-- ==== Sys2Proof/Laws/MovesCommands.lean ====
section
/-! SUPPORT. What each command can change: one lemma each. -/

namespace Sys2Proof.Machine

set_option linter.unusedSimpArgs false
set_option linter.unreachableTactic false
set_option linter.unusedTactic false
set_option linter.unusedVariables false
set_option linter.unnecessarySeqFocus false

variable {d₀ e₀ : Device} {mo mp : Nat} {s₀ t₁ : State}

theorem Moves.cmdRun {f : Device → Device} (h : s₀.run f = .next t₁) (hf : ∀ d, Moves d (f d) mo mp)
    (hO : Mask.le objs_settle mo) (hP : Mask.le parts_settle mp) : Moves s₀.dev t₁.dev mo mp := by
  unfold State.run at h
  injection h with h
  subst h
  exact (hf s₀.dev).settle hO hP

theorem Moves.cmdRunOn {p : Nat} {f : Device → Device} (h : s₀.runOn p f = .next t₁) (hf : ∀ d, Moves d (f d) mo mp)
    (hO : Mask.le objs_settle mo) (hP : Mask.le parts_settle mp) : Moves s₀.dev t₁.dev mo mp :=
  Moves.cmdRun h (fun d => Moves.ite (fun _ => hf d) (fun _ => Moves.refl ..)) hO hP

theorem Moves.cmdCarry {p : Nat} {f : Device → Device} (h : s₀.carry p f = .next t₁) (hf : ∀ d, Moves d (f d) mo mp)
    (hO : Mask.le objs_settle mo) (hP : Mask.le parts_settle mp) : Moves s₀.dev t₁.dev mo mp :=
  Moves.cmdRun h (fun d => Moves.ite (fun _ => hf d) (fun _ => Moves.refl ..)) hO hP

theorem Moves.cmdPulse {a b : Nat} {f : Device → Device} (h : s₀.pulse a b f = .next t₁) (hf : ∀ d, Moves d (f d) mo mp)
    (hO : Mask.le objs_settle mo) (hP : Mask.le parts_settle mp) : Moves s₀.dev t₁.dev mo mp := by
  unfold State.pulse at h
  split at h
  · exact Moves.cmdRun h (fun d => Moves.refl ..) hO hP
  · split at h
    · cases h
    · exact Moves.cmdRun h hf hO hP

def objs_execPoolCacheRefill : Nat := 0x3000000000000000000000a4000000000000000000000000000000000000000000000000000000000000000000000000000000000000000000000000000000000000000000000000000000
def parts_execPoolCacheRefill : Nat := 0x400a0
theorem Moves.execPoolCacheRefill {p : Plane} {pool : Pool} (h : Machine.execPoolCacheRefill p pool s₀ = .next t₁) (hO : Mask.le objs_execPoolCacheRefill mo) (hP : Mask.le parts_execPoolCacheRefill mp) :
    Moves s₀.dev t₁.dev mo mp := by
  have O {a : Nat} (h : (a &&& objs_execPoolCacheRefill == a) = true) := Mask.le_trans h hO
  have P {a : Nat} (h : (a &&& parts_execPoolCacheRefill == a) = true) := Mask.le_trans h hP
  refine Moves.cmdRunOn h (fun d => ?_) (O (by decide)) (P (by decide))
  try dsimp only
  repeat' first
    | with_reducible exact Moves.refl ..
    | with_reducible refine Moves.cacheRefill ?_ (O (by decide)) (P (by decide))
    | dsimp only

def objs_execPoolScrub : Nat := 0x37000000000000000000000a400000058000000000000000000000000000000000000000000000000000000000e8020006606cb80100021ff3e4000000000000c7e00100028000000000000
def parts_execPoolScrub : Nat := 0x80000000078edbf9
theorem Moves.execPoolScrub {p : Plane} {rq : Req} (h : Machine.execPoolScrub p rq s₀ = .next t₁) (hO : Mask.le objs_execPoolScrub mo) (hP : Mask.le parts_execPoolScrub mp) :
    Moves s₀.dev t₁.dev mo mp := by
  have O {a : Nat} (h : (a &&& objs_execPoolScrub == a) = true) := Mask.le_trans h hO
  have P {a : Nat} (h : (a &&& parts_execPoolScrub == a) = true) := Mask.le_trans h hP
  refine Moves.cmdRun h (fun d => ?_) (O (by decide)) (P (by decide))
  try dsimp only
  repeat' first
    | with_reducible exact Moves.refl ..
    | with_reducible refine Moves.commandNow ?_ (fun d => ?_) (O (by decide)) (P (by decide))
    | with_reducible refine Moves.run ?_ (O (by decide)) (P (by decide))
    | with_reducible refine Moves.poolScrub ?_ (O (by decide)) (P (by decide))
    | dsimp only

def objs_execPoolScrubDone : Nat := 0x3000000000000000000000a4000000000000000000000000000000000000000000000000000000000000000000000000000000000000000000000000000000004000000000000000000000
def parts_execPoolScrubDone : Nat := 0x401a0
theorem Moves.execPoolScrubDone {p : Plane} {pool : Pool} (h : Machine.execPoolScrubDone p pool s₀ = .next t₁) (hO : Mask.le objs_execPoolScrubDone mo) (hP : Mask.le parts_execPoolScrubDone mp) :
    Moves s₀.dev t₁.dev mo mp := by
  have O {a : Nat} (h : (a &&& objs_execPoolScrubDone == a) = true) := Mask.le_trans h hO
  have P {a : Nat} (h : (a &&& parts_execPoolScrubDone == a) = true) := Mask.le_trans h hP
  refine Moves.cmdRunOn h (fun d => ?_) (O (by decide)) (P (by decide))
  try dsimp only
  repeat' first
    | with_reducible exact Moves.refl ..
    | with_reducible refine Moves.poolScrubDone ?_ (O (by decide)) (P (by decide))
    | dsimp only

def objs_execCxlTrainComplete : Nat := 0x37000000000000000000000a4000000000000000000000000000000000000000000000000000000000000000000000000000000000000000000000000000013800000000000000000000000
def parts_execCxlTrainComplete : Nat := 0x3a0
theorem Moves.execCxlTrainComplete {p : Plane} {width rate : BitVec 4} {gib : BitVec 16} (h : Machine.execCxlTrainComplete p width rate gib s₀ = .next t₁) (hO : Mask.le objs_execCxlTrainComplete mo) (hP : Mask.le parts_execCxlTrainComplete mp) :
    Moves s₀.dev t₁.dev mo mp := by
  have O {a : Nat} (h : (a &&& objs_execCxlTrainComplete == a) = true) := Mask.le_trans h hO
  have P {a : Nat} (h : (a &&& parts_execCxlTrainComplete == a) = true) := Mask.le_trans h hP
  refine Moves.cmdRunOn h (fun d => ?_) (O (by decide)) (P (by decide))
  try dsimp only
  repeat' first
    | with_reducible exact Moves.refl ..
    | with_reducible refine Moves.cxlTrained ?_ (O (by decide)) (P (by decide))
    | dsimp only

def objs_execCxlReset : Nat := 0x37000000000000000000000a400000058000000000000000000000000000000000000000000000000000000000e8020006606cb80100021ff3e4000000000108c7e00100028000000000000
def parts_execCxlReset : Nat := 0x80000000078edbf9
theorem Moves.execCxlReset {p : Plane} {rq : Req} (h : Machine.execCxlReset p rq s₀ = .next t₁) (hO : Mask.le objs_execCxlReset mo) (hP : Mask.le parts_execCxlReset mp) :
    Moves s₀.dev t₁.dev mo mp := by
  have O {a : Nat} (h : (a &&& objs_execCxlReset == a) = true) := Mask.le_trans h hO
  have P {a : Nat} (h : (a &&& parts_execCxlReset == a) = true) := Mask.le_trans h hP
  have B {k : Nat} (h : objs_execCxlReset.testBit k = true) := Mask.bit h hO
  refine Moves.cmdRun h (fun d => ?_) (O (by decide)) (P (by decide))
  try dsimp only
  repeat' first
    | with_reducible exact Moves.refl ..
    | with_reducible refine Moves.set ?_ (B (by decide)) (by decide)
    | with_reducible refine Moves.command ?_ (fun d => ?_) (O (by decide)) (P (by decide))
    | with_reducible refine Moves.run ?_ (O (by decide)) (P (by decide))
    | dsimp only

def objs_execCdrLock : Nat := 0x37000000000000000000000a4000000000000000000000000001180a88000000000000000000000000000000000000000000000000000000000000000000000000000000000000000001800
def parts_execCdrLock : Nat := 0x101802a9
theorem Moves.execCdrLock {p : Plane} {n : Port} (h : Machine.execCdrLock p n s₀ = .next t₁) (hO : Mask.le objs_execCdrLock mo) (hP : Mask.le parts_execCdrLock mp) :
    Moves s₀.dev t₁.dev mo mp := by
  have O {a : Nat} (h : (a &&& objs_execCdrLock == a) = true) := Mask.le_trans h hO
  have P {a : Nat} (h : (a &&& parts_execCdrLock == a) = true) := Mask.le_trans h hP
  refine Moves.cmdRunOn h (fun d => ?_) (O (by decide)) (P (by decide))
  try dsimp only
  repeat' first
    | with_reducible exact Moves.refl ..
    | with_reducible refine Moves.cdrLock ?_ (O (by decide)) (P (by decide))
    | dsimp only

def objs_execFecLock : Nat := 0x37000000000000000000000a4000000000000000000000000001180a88000000000000000000000000000000000000000000000000000000000000000000000000000000000000000001800
def parts_execFecLock : Nat := 0x101806a1
theorem Moves.execFecLock {p : Plane} {n : Port} (h : Machine.execFecLock p n s₀ = .next t₁) (hO : Mask.le objs_execFecLock mo) (hP : Mask.le parts_execFecLock mp) :
    Moves s₀.dev t₁.dev mo mp := by
  have O {a : Nat} (h : (a &&& objs_execFecLock == a) = true) := Mask.le_trans h hO
  have P {a : Nat} (h : (a &&& parts_execFecLock == a) = true) := Mask.le_trans h hP
  refine Moves.cmdRunOn h (fun d => ?_) (O (by decide)) (P (by decide))
  try dsimp only
  repeat' first
    | with_reducible exact Moves.refl ..
    | with_reducible refine Moves.fecLock ?_ (O (by decide)) (P (by decide))
    | dsimp only

def objs_execTrainTxTimer : Nat := 0x37000000000000000000000a4000000000000000000000000001180a88000000000000000000000000000000000000000000000000000000000000000000000000000000000000000085800
def parts_execTrainTxTimer : Nat := 0x181807a1
theorem Moves.execTrainTxTimer {p : Plane} {n : Port} (h : Machine.execTrainTxTimer p n s₀ = .next t₁) (hO : Mask.le objs_execTrainTxTimer mo) (hP : Mask.le parts_execTrainTxTimer mp) :
    Moves s₀.dev t₁.dev mo mp := by
  have O {a : Nat} (h : (a &&& objs_execTrainTxTimer == a) = true) := Mask.le_trans h hO
  have P {a : Nat} (h : (a &&& parts_execTrainTxTimer == a) = true) := Mask.le_trans h hP
  refine Moves.cmdRunOn h (fun d => ?_) (O (by decide)) (P (by decide))
  try dsimp only
  repeat' first
    | with_reducible exact Moves.refl ..
    | with_reducible refine Moves.trainTx ?_ (O (by decide)) (P (by decide))
    | dsimp only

WHAT YOU NEED TO DO
Copy the records above faithfully. Begin at their first line, end at the line containing "(h : s₀.runOn", and include nothing else.

REPLY TO THE TASK
-- ==== Sys2Proof/Laws/MovesCommands.lean ====
section
/-! SUPPORT. What each command can change: one lemma each. -/

namespace Sys2Proof.Machine

set_option linter.unusedSimpArgs false
set_option linter.unreachableTactic false
set_option linter.unusedTactic false
set_option linter.unusedVariables false
set_option linter.unnecessarySeqFocus false

variable {d₀ e₀ : Device} {mo mp : Nat} {s₀ t₁ : State}

theorem Moves.cmdRun {f : Device → Device} (h : s₀.run f = .next t₁) (hf : ∀ d, Moves d (f d) mo mp)
    (hO : Mask.le objs_settle mo) (hP : Mask.le parts_settle mp) : Moves s₀.dev t₁.dev mo mp := by
  unfold State.run at h
  injection h with h
  subst h
  exact (hf s₀.dev).settle hO hP

theorem Moves.cmdRunOn {p : Nat} {f : Device → Device} (h : s₀.runOn p f = .next t₁) (hf : ∀ d, Moves d (f d) mo mp)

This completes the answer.